The C standard doesn't distinguish between different kinds of diagnostics, and it doesn't require any program to be rejected by the compiler (unless it has a "#error" directive). This allows for language extensions; an implementation is free to interpret an otherwise illegal construct as it likes, as long as it produces some kind of diagnostic in conforming mode. It also doesn't require the diagnostic to have any particular form, or to be clearly associated with the point at which the error occurred. (Those are quality-of-implementation issues.)

This looseness of requirements for diagnostics isn't a point of similarity between C and assemblers; on the contrary, in every assembler I've seen, misspelling the name of an opcode or using incorrect punctuation for an addressing mode results in an immediate error message and failure of the assembler.

C provides certain operations on certain types. Pointer arithmetic happens to be something that can be done in most or all assemblers and in C, but C places restrictions on pointer arithmetic that you won't find in any assembler. For example, you can subtract one pointer from another, but only if they're pointers to the same type; in a typical assembler, pointer values don't even have types. Pointer arithmetic is allowed only within the bounds of a single object (though violations of this needn't be diagnosed; they cause undefined behavior); pointer arithmetic in an assembler gives you whatever result makes sense given the underlying address representation. C says nothing about how pointers are represented, and arithmetic on pointers is not defined in terms of ordinary integer arithmetic; in an assembler, the representation of a pointer is exposed, and you'd probably use the ordinary integer opertations to perform pointer arithmetic.

What about it? A conforming C implementation on such a machine must have CHAR_BIT>=8, INT_MAX>=32768, LONG_MAX>=2147483647, and so forth. The compiler may have to do some extra work to implement this. (You could certainly provide a non-conforming C implementation that provides a 6-bit type called "int"; the C standard obviously places no constraints on non-conforming implementations.

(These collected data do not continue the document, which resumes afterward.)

-- ==== Sys2Proof/Word.lean ====
section
/-! DEFINITION. The machine's word, byte and byte-string types (spec/00_scope.md R8, R11, R12): a 32-bit host data word,
8-bit bytes, and byte strings of fixed length indexed from 0 at their first byte. -/

namespace Sys2Proof

/-- A byte. -/
abbrev Byte := BitVec 8

/-- A host data word: 32 bits (R8). -/
abbrev Word := BitVec 32

/-- A 64-bit slot of the data buffer as its eight bytes, first byte first (R13, R60). -/
abbrev Slot := Vector Byte 8

/-- A 128-bit cipher block as its sixteen bytes, first byte first (R33, R90). -/
abbrev Block := Vector Byte 16

/-- The 32-byte KEY field of a key-setup request (R90). -/
abbrev KeyField := Vector Byte 32

/-- The fixed-length vector whose entry `k` is `f k`. -/
def vec {α : Type} (n : Nat) (f : Nat → α) : Vector α n :=
  ⟨((List.range n).map f).toArray, by simp⟩

@[simp] theorem getElem_vec {α : Type} (n : Nat) (f : Nat → α) (k : Nat) (h : k < n) : (vec n f)[k] = f k := by
  simp [vec]

@[simp] theorem toList_vec {α : Type} (n : Nat) (f : Nat → α) : (vec n f).toList = (List.range n).map f := by
  simp [vec, Vector.toList]

end Sys2Proof
end

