-- ==== Sys2Proof/Machine/State.lean ====
section
/-! DEFINITION. The state of the KWE (spec/10_state.md): every element of R20, then the model's own bookkeeping, all plain data. -/

namespace Sys2Proof.Machine

/-- The controller states (R26, R88). -/
inductive FsmState where
  | idle | acq | setkey | init | form | encwait | update | rel
  deriving DecidableEq, Repr

/-- The error codes (R87); the reserved codes 5 to 15 are never produced, so they have no name (log
entry 19). -/
inductive ErrCode where
  | none | keySetupFail | badN | badKeklen | illegalCmd
  deriving DecidableEq, Repr

/-- The reasons of the model faults of R220, which are recorded in the state and end no run by themselves. -/
inductive ModelFault where
  /-- The Engine would read a byte of R[i] that nothing wrote since reset (R147). -/
  | uninitBuf
  /-- An encryption request with no installed key (R177). -/
  | aesNoKey
  /-- A response that does not match the request (R175). -/
  | aesProtocol
  deriving DecidableEq, Repr

/-- The set `faults` of R39: one flag for each reason of R220. -/
structure FaultSet where
  uninitBuf   : Bool := false
  aesNoKey    : Bool := false
  aesProtocol : Bool := false
  deriving DecidableEq, Repr

/-- A request in `aes_req` (R89, R90): the two forms the Engine issues (log entry 20). -/
inductive AesReq where
  | setKey (klen : BitVec 6) (key : KeyField)
  | encrypt (blk : Block)
  deriving DecidableEq, Repr

/-- The field ROP of a message (R89, R91). -/
inductive Rop where
  | setKey | encrypt
  deriving DecidableEq, Repr

/-- A response in `aes_resp` (R91). -/
structure AesResp where
  rop : Rop
  ok  : Bool
  blk : Block
  deriving DecidableEq, Repr

/-- The data buffer: the written bytes, by rising offset. An offset that is not listed is unwritten since reset (R34,
R39: `written[b] = 0`) and has no value: the Host reads a draw there and the Engine records a model fault
(log entry 8). -/
abbrev Memory := List Host.Cell

/-- The state of R20. -/
structure State where
  /-- N (R21). -/
  n       : Word
  /-- KEKLEN (R22). -/
  kekLen  : BitVec 6
  /-- KEK0 to KEK7 (R23). -/
  kek     : Vector Word 8
  /-- The controller state (R26). -/
  st      : FsmState
  /-- DONE (R27). -/
  done    : Bool
  /-- ERR (R28). -/
  err     : Bool
  /-- ERRCODE (R29). -/
  errCode : ErrCode
  /-- The outer round counter j (R30). -/
  j       : BitVec 3
  /-- The inner block index i (R31). -/
  i       : Word
  /-- PEND (R32). -/
  pend    : ErrCode
  /-- The scratch block B (R33). -/
  b       : Block
  /-- BUF together with `written` (R34, R39). -/
  buf     : Memory
  /-- The request register of the AES port (R36). -/
  aesReq  : Option AesReq
  /-- The response register of the AES port (R36). -/
  aesResp : Option AesResp
  /-- The collaborator's installed key: its length and bytes (R37). -/
  aesKey  : Option (BitVec 6 × List Byte)
  /-- The Arbiter's grant (R38). -/
  gnt     : Bool
  /-- The recorded model faults (R39, R220). -/
  faults  : FaultSet
  /-- The refusal mark (R39, R64). -/
  refused : Bool
  /-- The model's own: what the last Host read returned, nothing where it was refused (log entry 6). -/
  busData : Option Word
  /-- The model's own: how many draws have been made (R16, log entry 5). -/
  draws   : Nat
  /-- The model's own: the scheduling choices already fixed, the next one first (log entry 1). -/
  agenda  : List Event
  /-- The model's own: how many free scheduling choices have been made (log entry 1). -/
  clock   : Nat
  deriving DecidableEq, Repr

/-- Why the machine stops. -/
inductive Fault where
  /-- Raised by FSM_FORM and FSM_UPDATE when they would touch `slot(i)` with `i > N_MAX`, a part of BUF that R60 says does
  not exist. Safe: the machine stops where the spec gives no effect, and R160 rules the state out (log entry 11). -/
  | bufRange
  deriving DecidableEq, Repr

/-- Why an instruction has no meaning. -/
inductive Refusal where
  /-- Raised only by an arm of `exec` that has no meaning yet; no arm is left that raises it. Safe: nothing can be proved of
  a step that is refused. -/
  | notModelled (mnemonic : String)
  deriving DecidableEq, Repr

/-- The outcome of a step of this machine. -/
abbrev Outcome := Host.Outcome State Fault Refusal

/-- The state right after reset at the start of a run (R240; `faults` and `refused` as R39 has them then). -/
def State.reset : State where
  n       := 0x00000000#32
  kekLen  := 0#6
  kek     := vec 8 fun _ => 0x00000000#32
  st      := .idle
  done    := false
  err     := false
  errCode := .none
  j       := 0#3
  i       := 0#32
  pend    := .none
  b       := vec 16 fun _ => 0x00#8
  buf     := []
  aesReq  := none
  aesResp := none
  aesKey  := none
  gnt     := false
  faults  := {}
  refused := false
  busData := none
  draws   := 0
  agenda  := []
  clock   := 0

end Sys2Proof.Machine
end

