-- ==== Sys2Proof/Laws/Params.lean ====
section
/-! SUPPORT. The constraints of spec/00_scope.md R7 hold of every value of the parameters. -/

namespace Sys2Proof

/-- `P_MIN_N ∈ {1, 2}` (R7). -/
theorem Params.pMinN_values (p : Params) : p.pMinN = 1 ∨ p.pMinN = 2 := by
  unfold Params.pMinN; omega

/-- `P_MIN_N <= N_MAX` (R7). -/
theorem Params.pMinN_le_nMax (p : Params) : p.pMinN ≤ p.nMax := le_max_left _ _

/-- `N_MAX <= 715827882` (R7). -/
theorem Params.nMax_le (p : Params) : p.nMax ≤ 715827882 := by
  have h := p.pMinN_values
  have := p.nMaxCode.isLt
  unfold Params.nMax; omega

/-- `N_MAX >= 1` (R7). -/
theorem Params.one_le_nMax (p : Params) : 1 ≤ p.nMax := by
  have h := p.pMinN_values
  have := p.pMinN_le_nMax
  omega

/-- Every pair of values R7 allows is taken by some parameters. -/
theorem Params.all_values (a m : Nat) (ha : a = 1 ∨ a = 2) (hm : a ≤ m) (hM : m ≤ 715827882) :
    ∃ p : Params, p.pMinN = a ∧ p.nMax = m := by
  refine ⟨{ (default : Params) with pMinCode := ⟨a - 1, by omega⟩, nMaxCode := ⟨m, by omega⟩ }, ?_, ?_⟩
  · simp [Params.pMinN]; omega
  · simp [Params.nMax, Params.pMinN]; omega

/-- `BASE` is 4-byte aligned (R7). -/
theorem Params.base_aligned (p : Params) : p.base % 4 = 0 := by
  unfold Params.base; omega

end Sys2Proof
end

I'd recommend calling the resulting language something other than C, to avoid confusion.)

I'm not familiar with PL/I.

Ada (not ADA) has a predefined type called Integer. It can have other predefined integer types such as Short_Integer, Long_Integer, Long_Long_Integer, and so forth. There are specific requirements on the ranges of these types, quite similar to C's requirements for int, short, long, etc. There's also a syntax for declaring a user-defined type with a specified range: type Integer_32 is range -2**31 .. 2**31-1; This type will be implemented as one of the predefined integer types, selected by the compiler to cover the requested range.

C99 has something similar, but not as elaborate: a set of typedefs in such as int32_t, intleast32_t, and so forth. Each of these is implemented as one of the predefined integer types.

You can get just as "close to the metal" in Ada as you can in C. Or, in both languages, you can write portable code that will work properly regardless of the underlying hardware, as long as there's a conforming implementation. C is lower-level than Ada, so it's there's a greater bias in C to relatively low-level constructs and system dependencies, but it's only a matter of degree. In this sense, C and Ada are far more similar to each other than either is to any assembler I've ever seen.

[...]

If you're just saying there's an "assembler feel", I won't argue with you -- except to say that, with the right mindset, you can write portable code in C without thinking much about the underlying hardware.

[...]

The PDP-11 has predecrement and postincrement modes; it doesn't have preincrement or postdecrement. And yet C provides all 4 combinations, with no implied preference for the ones that happen to be implementable as PDP-11 addressing modes. In any case, C's ancestry goes back to the PDP-7, and to earlier languages (B and BCPL) that predate the PDP-11.

[...]

Sure, but giving the programmer more control is hardly synonymous with assembly language.

Sure, it's a low-level feature.

That seems like a reasonable scale (I might put Forth somewhere below C). But you don't indicate the relative distances between the levels. C is certainly closer to assembler than Pascal is, but I'd say that C and Pascal are much closer to each other than either is to assembler.

You can write system-specific non-portable code in any language. In assembler, you can *only* write system-specific non-portable code. In C and everything above it, it's possible to write portable code that will behave as specified on any system with a conforming implementation, and a conforming implementation is possible on a very wide variety of hardware. Based on that distinction, there's a sizable gap between assembler and C.

Keith Thompson (The_Other_Keith) kst-u@mib.org San Diego Supercomputer Center We must do something. This is something. Therefore, we must do this.

Vote

K

Keith Thompson 20 years ago

"Rod Pemberton" writes: [...]

Pascal has always had pointers.

-- Keith Thompson (The_Other_Keith) snipped-for-privacy@mib.org San Diego Supercomputer Center We must do something. This is something. Therefore, we must do this.

Vote

K

Keith Thompson 20 years ago

Assigning an integer value to a pointer object, or vice versa, without an explicit conversion (cast operator) is a constraint violation. The standard requires a diagnostic; it doesn't distinguish between warnings and error messages. Once the diagnostic has been issued, the compiler is free to reject the program. If the compiler chooses to generate an executable anyway, the behavior is undefined (unless the implementation specifically documents it).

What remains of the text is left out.